=== Begin Enclosure ===

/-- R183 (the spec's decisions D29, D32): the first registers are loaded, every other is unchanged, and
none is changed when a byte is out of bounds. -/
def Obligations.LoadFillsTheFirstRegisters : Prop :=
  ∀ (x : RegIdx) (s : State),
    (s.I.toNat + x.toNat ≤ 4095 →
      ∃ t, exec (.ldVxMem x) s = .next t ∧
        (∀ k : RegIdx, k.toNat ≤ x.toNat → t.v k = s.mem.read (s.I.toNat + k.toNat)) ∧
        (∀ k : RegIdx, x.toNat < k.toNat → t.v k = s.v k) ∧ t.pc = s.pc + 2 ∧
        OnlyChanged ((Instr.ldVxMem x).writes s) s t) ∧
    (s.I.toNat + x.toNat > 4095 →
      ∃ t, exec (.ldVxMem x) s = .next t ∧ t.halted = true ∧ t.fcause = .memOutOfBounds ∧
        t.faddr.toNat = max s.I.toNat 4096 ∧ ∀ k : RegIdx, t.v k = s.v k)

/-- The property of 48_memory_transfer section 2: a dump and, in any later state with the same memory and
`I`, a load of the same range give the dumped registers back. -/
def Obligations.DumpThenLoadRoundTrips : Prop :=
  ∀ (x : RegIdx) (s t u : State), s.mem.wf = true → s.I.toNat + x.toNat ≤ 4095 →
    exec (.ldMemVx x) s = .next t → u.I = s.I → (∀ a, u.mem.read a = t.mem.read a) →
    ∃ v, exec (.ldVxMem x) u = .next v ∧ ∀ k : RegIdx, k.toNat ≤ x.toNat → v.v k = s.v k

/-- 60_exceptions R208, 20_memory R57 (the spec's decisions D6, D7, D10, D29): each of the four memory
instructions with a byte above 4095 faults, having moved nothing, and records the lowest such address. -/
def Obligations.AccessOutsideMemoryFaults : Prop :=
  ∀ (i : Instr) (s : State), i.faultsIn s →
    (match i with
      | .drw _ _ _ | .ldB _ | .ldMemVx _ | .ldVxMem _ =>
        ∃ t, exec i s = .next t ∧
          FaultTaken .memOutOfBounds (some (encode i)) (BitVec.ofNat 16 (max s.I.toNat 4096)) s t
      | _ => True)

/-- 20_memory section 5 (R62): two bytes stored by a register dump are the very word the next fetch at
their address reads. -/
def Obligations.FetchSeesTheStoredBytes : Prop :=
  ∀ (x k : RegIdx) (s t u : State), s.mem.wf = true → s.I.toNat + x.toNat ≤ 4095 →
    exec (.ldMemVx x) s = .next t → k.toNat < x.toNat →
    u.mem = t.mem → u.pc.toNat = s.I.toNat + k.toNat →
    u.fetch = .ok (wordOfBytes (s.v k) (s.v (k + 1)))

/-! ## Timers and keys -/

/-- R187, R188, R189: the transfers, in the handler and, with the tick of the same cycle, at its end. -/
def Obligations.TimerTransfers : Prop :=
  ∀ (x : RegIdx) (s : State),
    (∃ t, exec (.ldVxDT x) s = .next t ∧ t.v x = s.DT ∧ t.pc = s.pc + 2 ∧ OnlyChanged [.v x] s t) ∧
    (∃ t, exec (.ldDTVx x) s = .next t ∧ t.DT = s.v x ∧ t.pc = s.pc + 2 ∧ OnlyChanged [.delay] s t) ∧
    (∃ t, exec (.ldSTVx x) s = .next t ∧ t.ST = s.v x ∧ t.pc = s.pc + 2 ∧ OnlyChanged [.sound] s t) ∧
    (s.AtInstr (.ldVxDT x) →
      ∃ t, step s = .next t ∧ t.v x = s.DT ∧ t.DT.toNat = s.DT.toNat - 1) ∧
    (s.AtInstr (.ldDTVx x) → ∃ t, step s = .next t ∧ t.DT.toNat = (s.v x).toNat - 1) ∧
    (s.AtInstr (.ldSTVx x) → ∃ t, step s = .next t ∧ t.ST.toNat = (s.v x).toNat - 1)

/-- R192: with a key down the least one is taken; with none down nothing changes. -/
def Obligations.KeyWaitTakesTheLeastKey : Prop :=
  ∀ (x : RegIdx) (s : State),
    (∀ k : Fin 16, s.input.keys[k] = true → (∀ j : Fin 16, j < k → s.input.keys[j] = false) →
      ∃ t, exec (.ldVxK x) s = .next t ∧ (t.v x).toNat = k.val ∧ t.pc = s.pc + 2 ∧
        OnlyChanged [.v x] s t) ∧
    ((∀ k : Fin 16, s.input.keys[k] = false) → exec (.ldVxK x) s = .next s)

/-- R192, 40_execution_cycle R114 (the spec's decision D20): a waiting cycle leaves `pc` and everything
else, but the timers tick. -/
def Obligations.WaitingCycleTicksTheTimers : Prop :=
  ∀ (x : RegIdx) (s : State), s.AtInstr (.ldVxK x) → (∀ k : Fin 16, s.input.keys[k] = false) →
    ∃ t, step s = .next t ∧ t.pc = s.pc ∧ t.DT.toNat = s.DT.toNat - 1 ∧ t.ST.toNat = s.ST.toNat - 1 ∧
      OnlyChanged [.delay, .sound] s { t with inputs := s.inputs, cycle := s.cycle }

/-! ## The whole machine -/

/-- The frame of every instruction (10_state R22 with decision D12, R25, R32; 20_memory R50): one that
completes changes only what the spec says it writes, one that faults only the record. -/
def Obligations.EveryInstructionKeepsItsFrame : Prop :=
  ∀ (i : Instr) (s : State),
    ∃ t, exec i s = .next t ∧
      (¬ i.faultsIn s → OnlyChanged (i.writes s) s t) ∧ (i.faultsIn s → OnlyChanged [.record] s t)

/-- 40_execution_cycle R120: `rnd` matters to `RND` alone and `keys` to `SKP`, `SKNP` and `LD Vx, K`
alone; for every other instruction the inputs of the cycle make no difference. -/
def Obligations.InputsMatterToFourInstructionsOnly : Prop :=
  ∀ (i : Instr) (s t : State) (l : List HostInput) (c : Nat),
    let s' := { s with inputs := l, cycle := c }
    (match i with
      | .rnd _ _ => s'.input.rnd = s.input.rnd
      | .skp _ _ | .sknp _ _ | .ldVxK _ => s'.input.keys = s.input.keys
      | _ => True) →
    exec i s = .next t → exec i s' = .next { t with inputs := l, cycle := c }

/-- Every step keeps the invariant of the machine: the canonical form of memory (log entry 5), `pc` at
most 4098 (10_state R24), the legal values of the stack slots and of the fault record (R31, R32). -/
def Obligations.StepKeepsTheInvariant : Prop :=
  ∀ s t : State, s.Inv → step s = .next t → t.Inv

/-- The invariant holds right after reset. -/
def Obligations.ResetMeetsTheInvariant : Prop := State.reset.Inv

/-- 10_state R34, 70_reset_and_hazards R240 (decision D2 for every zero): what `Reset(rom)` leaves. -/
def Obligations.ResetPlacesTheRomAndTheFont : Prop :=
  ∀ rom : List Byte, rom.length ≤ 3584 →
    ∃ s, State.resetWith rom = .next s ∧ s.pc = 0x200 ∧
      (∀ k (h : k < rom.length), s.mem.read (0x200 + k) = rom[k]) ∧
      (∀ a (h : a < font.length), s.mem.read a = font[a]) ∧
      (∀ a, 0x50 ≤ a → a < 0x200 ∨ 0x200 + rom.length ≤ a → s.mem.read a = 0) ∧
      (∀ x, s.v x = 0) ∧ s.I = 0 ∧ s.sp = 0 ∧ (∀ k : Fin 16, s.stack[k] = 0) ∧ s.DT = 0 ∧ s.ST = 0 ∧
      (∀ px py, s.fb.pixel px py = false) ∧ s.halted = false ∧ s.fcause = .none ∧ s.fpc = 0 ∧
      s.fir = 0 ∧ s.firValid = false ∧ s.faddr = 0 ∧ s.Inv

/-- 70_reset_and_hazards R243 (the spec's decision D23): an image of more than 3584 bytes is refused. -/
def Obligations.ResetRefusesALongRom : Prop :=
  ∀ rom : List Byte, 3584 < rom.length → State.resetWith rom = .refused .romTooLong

=== End Enclosure ===
=== Begin Enclosure ===

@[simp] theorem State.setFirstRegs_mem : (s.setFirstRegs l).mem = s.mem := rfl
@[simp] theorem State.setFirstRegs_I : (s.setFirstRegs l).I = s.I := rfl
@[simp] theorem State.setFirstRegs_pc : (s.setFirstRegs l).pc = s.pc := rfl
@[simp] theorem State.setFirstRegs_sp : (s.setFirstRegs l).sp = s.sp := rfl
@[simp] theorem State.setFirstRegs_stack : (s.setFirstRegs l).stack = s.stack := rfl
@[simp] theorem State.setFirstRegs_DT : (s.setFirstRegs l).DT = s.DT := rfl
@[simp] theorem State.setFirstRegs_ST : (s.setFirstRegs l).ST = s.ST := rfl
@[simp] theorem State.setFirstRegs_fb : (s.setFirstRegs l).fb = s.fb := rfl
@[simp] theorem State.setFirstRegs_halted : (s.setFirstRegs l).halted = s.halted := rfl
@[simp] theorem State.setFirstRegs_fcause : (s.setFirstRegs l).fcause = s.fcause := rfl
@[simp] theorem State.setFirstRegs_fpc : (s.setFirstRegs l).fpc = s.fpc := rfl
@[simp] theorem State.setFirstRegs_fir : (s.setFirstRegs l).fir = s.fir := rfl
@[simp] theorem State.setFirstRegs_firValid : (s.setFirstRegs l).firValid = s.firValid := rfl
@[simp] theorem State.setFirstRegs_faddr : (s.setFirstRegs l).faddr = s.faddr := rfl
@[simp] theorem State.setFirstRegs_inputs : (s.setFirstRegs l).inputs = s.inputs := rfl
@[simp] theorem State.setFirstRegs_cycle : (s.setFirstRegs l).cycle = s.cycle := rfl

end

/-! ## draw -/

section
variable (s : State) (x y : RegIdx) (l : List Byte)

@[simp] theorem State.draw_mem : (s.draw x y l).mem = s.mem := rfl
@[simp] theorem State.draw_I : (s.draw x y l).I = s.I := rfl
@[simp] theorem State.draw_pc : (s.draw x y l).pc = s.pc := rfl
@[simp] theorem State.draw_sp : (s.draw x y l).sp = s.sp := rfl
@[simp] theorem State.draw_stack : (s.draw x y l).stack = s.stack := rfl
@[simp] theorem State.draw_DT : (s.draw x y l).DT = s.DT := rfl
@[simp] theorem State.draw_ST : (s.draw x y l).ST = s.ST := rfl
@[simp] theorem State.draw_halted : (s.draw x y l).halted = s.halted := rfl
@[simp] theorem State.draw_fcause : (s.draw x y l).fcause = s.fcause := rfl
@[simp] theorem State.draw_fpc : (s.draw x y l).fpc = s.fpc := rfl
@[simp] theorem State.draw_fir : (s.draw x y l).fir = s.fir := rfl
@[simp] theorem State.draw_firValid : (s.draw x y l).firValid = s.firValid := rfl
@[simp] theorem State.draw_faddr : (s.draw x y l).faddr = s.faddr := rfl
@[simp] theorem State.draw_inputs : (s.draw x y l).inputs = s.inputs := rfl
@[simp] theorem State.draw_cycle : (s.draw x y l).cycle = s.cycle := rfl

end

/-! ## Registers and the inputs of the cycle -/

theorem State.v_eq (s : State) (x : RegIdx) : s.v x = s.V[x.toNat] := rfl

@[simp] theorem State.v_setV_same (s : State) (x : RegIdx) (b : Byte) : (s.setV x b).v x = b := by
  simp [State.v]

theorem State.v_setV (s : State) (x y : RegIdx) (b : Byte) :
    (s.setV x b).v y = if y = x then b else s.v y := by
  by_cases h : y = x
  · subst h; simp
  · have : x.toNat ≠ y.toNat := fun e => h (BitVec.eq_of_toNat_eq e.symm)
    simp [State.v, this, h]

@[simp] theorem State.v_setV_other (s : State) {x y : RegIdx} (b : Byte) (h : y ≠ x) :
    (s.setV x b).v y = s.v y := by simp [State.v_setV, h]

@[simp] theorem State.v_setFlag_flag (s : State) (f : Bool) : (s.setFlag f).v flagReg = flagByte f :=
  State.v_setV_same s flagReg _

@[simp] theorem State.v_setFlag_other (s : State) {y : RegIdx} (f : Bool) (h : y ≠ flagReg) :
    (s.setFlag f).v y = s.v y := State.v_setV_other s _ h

=== End Enclosure ===

• _TASK INSTRUCTIONS_
Please copy every line of the data that carries the string "writes".

• _EXERCISE ANSWER_
        OnlyChanged ((Instr.ldVxMem x).writes s) s t) ∧
completes changes only what the spec says it writes, one that faults only the record. -/
      (¬ i.faultsIn s → OnlyChanged (i.writes s) s t) ∧ (i.faultsIn s → OnlyChanged [.record] s t)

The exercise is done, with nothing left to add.